Real-Time SQL Injection Detection Using Hybrid CNN-LSTM Deep Learning Approach

MSc Cyber Security Dissertation Project
Author: Saqib Sattar (Matriculation: S2360784)
University: Glasgow Caledonian University
Supervisor: Pius Owoh
Year: 2025

Project Overview

This project develops a real-time SQL injection (SQLi) detection system using a hybrid Convolutional Neural Network (CNN) + Long Short-Term Memory (LSTM) deep learning model.
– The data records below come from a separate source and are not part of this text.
/-- After its fetch an instruction makes at most two bus transactions; its writes are those to the addresses it stores to,
in their order, but for a ROM address under IGNORE (R75, R99). The spec marks the order of accesses as decision D25, the
wrap of the second address as decision D12, a call that is not taken as decision D10 and the write policy as decision D13
(log entry 20). The opcode maps and formats are general knowledge (log entry 20). The record of transactions and the list
of answers are the model's own (log entries 2 and 4). -/
def Obligations.BusFrame : Prop :=
  ∀ s t : State,
    (∀ op lo hi : Byte, exec (baseInstr op lo hi) s = .next t → BusKept (storedTo op lo hi s) s t) ∧
    (∀ b : Byte, exec (prefixedInstr b) s = .next t → BusKept (prefixedStoredTo b s) s t)

/-- The frame of memory: every ROM byte but those at the addresses that the instruction stores to reads as before; an
instruction that stores nothing leaves all of them. The spec marks the wrap of the second address as decision D12, a call
that is not taken as decision D10 and the write policy as decision D13 (log entry 20). The opcode maps and formats are
general knowledge (log entry 20). That memory outside ROM is no state of the core is log entry 14. -/
def Obligations.MemoryFrame : Prop :=
  ∀ s t : State,
    (∀ op lo hi : Byte, exec (baseInstr op lo hi) s = .next t → MemoryKept (storedTo op lo hi s) s t) ∧
    (∀ b : Byte, exec (prefixedInstr b) s = .next t → MemoryKept (prefixedStoredTo b s) s t)

/-- The flag table after R38, R33, R34: an instruction outside the table's rows writes no flag, and neither do RES and
SET; only control transfers write PC once the instruction is fetched, and only the instructions that R33 names write SP.
The spec marks that INC and DEC of a pair write no flag as general knowledge and decision D6 (log entry 20). The opcode
maps and formats are general knowledge (log entry 20). That a conditional form writes PC only where it is taken is
decision D10, and that the illegal marker changes nothing but the fault is decision D16 (log entry 20). -/
def Obligations.FlagPcSpFrame : Prop :=
  (∀ (op lo hi : Byte) (s t : State), writesFlags op = false → exec (baseInstr op lo hi) s = .next t → t.f = s.f) ∧
  (∀ (b : Byte) (s t : State), 0x80 ≤ b.toNat → exec (prefixedInstr b) s = .next t → t.f = s.f) ∧
  (∀ (op lo hi : Byte) (s t : State), writesPc op = false → exec (baseInstr op lo hi) s = .next t → t.pc = s.pc) ∧
  (∀ (op lo hi : Byte) (s t : State), writesSp op = false → exec (baseInstr op lo hi) s = .next t → t.sp = s.sp) ∧
  (∀ (b : Byte) (s t : State), exec (prefixedInstr b) s = .next t → t.pc = s.pc ∧ t.sp = s.sp)

/-! ### Memory -/

/-- R71, R72: the mux. Bank 0, the current bank at `address - 0x4000`, the external window; with one bank both windows
show the same bytes; every index is inside the image. The spec marks the range of the index and the one-bank alias as
derived (log entry 20). The answer to an external read has the form of log entries 1 and 2; what an unlisted ROM byte
reads as is log entries 7 and 8. -/
def Obligations.BankedMux : Prop :=
  (∀ (s : State) (x : Word), x.toNat ≤ 0x3FFF → s.memByte x = Memory.read s.rom x.toNat) ∧
  (∀ (s : State) (x : Word), 0x4000 ≤ x.toNat → x.toNat ≤ 0x7FFF →
    s.memByte x = Memory.read s.rom (s.currentIndex * 16384 + (x.toNat - 0x4000))) ∧
  (∀ (s : State) (x : Word), 0x8000 ≤ x.toNat → s.memByte x = s.extByte x) ∧
  (∀ (s : State) (x : Word), s.BankOk → s.bankCount = 1 → x.toNat ≤ 0x3FFF →
    s.memByte (x + 0x4000) = s.memByte x) ∧
  (∀ (s : State) (x : Word), s.BankOk → x.toNat ≤ 0x7FFF → s.romOffset x < s.bankCount * 16384)
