@[simp] theorem State.readOperand_currentIndex (s : State) (o : Operand8) : (s.readOperand o).2.currentIndex = s.currentIndex := by
  cases o <;> simp [State.readOperand]

@[simp] theorem State.readOperand_romWritePolicy (s : State) (o : Operand8) : (s.readOperand o).2.romWritePolicy = s.romWritePolicy := by
  cases o <;> simp [State.readOperand]

@[simp] theorem State.readOperand_stopLength (s : State) (o : Operand8) : (s.readOperand o).2.stopLength = s.stopLength := by
  cases o <;> simp [State.readOperand]

@[simp] theorem State.readOperand_status (s : State) (o : Operand8) : (s.readOperand o).2.status = s.status := by
  cases o <;> simp [State.readOperand]

@[simp] theorem State.readOperand_cycles (s : State) (o : Operand8) : (s.readOperand o).2.cycles = s.cycles := by
  cases o <;> simp [State.readOperand]

@[simp] theorem State.readOperand_wakeIn (s : State) (o : Operand8) : (s.readOperand o).2.wakeIn = s.wakeIn := by
  cases o <;> simp [State.readOperand]


/-! ### `readSource` -/

@[simp] theorem State.readSource_a (s : State) (x : Source8) : (s.readSource x).2.a = s.a := by
  cases x <;> simp [State.readSource]

@[simp] theorem State.readSource_b (s : State) (x : Source8) : (s.readSource x).2.b = s.b := by
  cases x <;> simp [State.readSource]

@[simp] theorem State.readSource_c (s : State) (x : Source8) : (s.readSource x).2.c = s.c := by
  cases x <;> simp [State.readSource]

@[simp] theorem State.readSource_d (s : State) (x : Source8) : (s.readSource x).2.d = s.d := by
  cases x <;> simp [State.readSource]

@[simp] theorem State.readSource_e (s : State) (x : Source8) : (s.readSource x).2.e = s.e := by
  cases x <;> simp [State.readSource]

@[simp] theorem State.readSource_f (s : State) (x : Source8) : (s.readSource x).2.f = s.f := by
  cases x <;> simp [State.readSource]

@[simp] theorem State.readSource_sp (s : State) (x : Source8) : (s.readSource x).2.sp = s.sp := by
  cases x <;> simp [State.readSource]

@[simp] theorem State.readSource_pc (s : State) (x : Source8) : (s.readSource x).2.pc = s.pc := by
  cases x <;> simp [State.readSource]

@[simp] theorem State.readSource_ime (s : State) (x : Source8) : (s.readSource x).2.ime = s.ime := by
  cases x <;> simp [State.readSource]

@[simp] theorem State.readSource_halted (s : State) (x : Source8) : (s.readSource x).2.halted = s.halted := by
  cases x <;> simp [State.readSource]

@[simp] theorem State.readSource_stopped (s : State) (x : Source8) : (s.readSource x).2.stopped = s.stopped := by
  cases x <;> simp [State.readSource]

@[simp] theorem State.readSource_fault (s : State) (x : Source8) : (s.readSource x).2.fault = s.fault := by
  cases x <;> simp [State.readSource]

@[simp] theorem State.readSource_rom (s : State) (x : Source8) : (s.readSource x).2.rom = s.rom := by
  cases x <;> simp [State.readSource]

@[simp] theorem State.readSource_bankCount (s : State) (x : Source8) : (s.readSource x).2.bankCount = s.bankCount := by
  cases x <;> simp [State.readSource]

@[simp] theorem State.readSource_currentIndex (s : State) (x : Source8) : (s.readSource x).2.currentIndex = s.currentIndex := by
  cases x <;> simp [State.readSource]

@[simp] theorem State.readSource_romWritePolicy (s : State) (x : Source8) : (s.readSource x).2.romWritePolicy = s.romWritePolicy := by
  cases x <;> simp [State.readSource]

@[simp] theorem State.readSource_stopLength (s : State) (x : Source8) : (s.readSource x).2.stopLength = s.stopLength := by
  cases x <;> simp [State.readSource]

@[simp] theorem State.readSource_status (s : State) (x : Source8) : (s.readSource x).2.status = s.status := by
  cases x <;> simp [State.readSource]

@[simp] theorem State.readSource_cycles (s : State) (x : Source8) : (s.readSource x).2.cycles = s.cycles := by
  cases x <;> simp [State.readSource]

@[simp] theorem State.readSource_wakeIn (s : State) (x : Source8) : (s.readSource x).2.wakeIn = s.wakeIn := by
  cases x <;> simp [State.readSource]


/-! ### `writeOperand` -/

@[simp] theorem State.writeOperand_f (s : State) (o : Operand8) (v : Byte) : (s.writeOperand o v).f = s.f := by
  cases o <;> simp [State.writeOperand]

@[simp] theorem State.writeOperand_sp (s : State) (o : Operand8) (v : Byte) : (s.writeOperand o v).sp = s.sp := by
  cases o <;> simp [State.writeOperand]

@[simp] theorem State.writeOperand_pc (s : State) (o : Operand8) (v : Byte) : (s.writeOperand o v).pc = s.pc := by
  cases o <;> simp [State.writeOperand]

@[simp] theorem State.writeOperand_ime (s : State) (o : Operand8) (v : Byte) : (s.writeOperand o v).ime = s.ime := by
  cases o <;> simp [State.writeOperand]

@[simp] theorem State.writeOperand_halted (s : State) (o : Operand8) (v : Byte) : (s.writeOperand o v).halted = s.halted := by
  cases o <;> simp [State.writeOperand]

@[simp] theorem State.writeOperand_stopped (s : State) (o : Operand8) (v : Byte) : (s.writeOperand o v).stopped = s.stopped := by
  cases o <;> simp [State.writeOperand]

@[simp] theorem State.writeOperand_fault (s : State) (o : Operand8) (v : Byte) : (s.writeOperand o v).fault = s.fault := by
  cases o <;> simp [State.writeOperand]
CNN extracts local malicious patterns (e.g., suspicious keywords, syntax like 'OR 1=1', '--') from SQL queries.
LSTM captures long-range sequential dependencies in the query structure.
The hybrid model achieves 98.08% accuracy on the test set (with 99.14% precision and 99.63% ROC-AUC), outperforming standalone CNN and LSTM models.

A Flask API enables real-time inference: send SQL queries via POST requests (e.g., Postman), and the system instantly predicts whether the query is malicious or benign, with confidence score. Malicious queries are flagged for blocking (simulated in this demo).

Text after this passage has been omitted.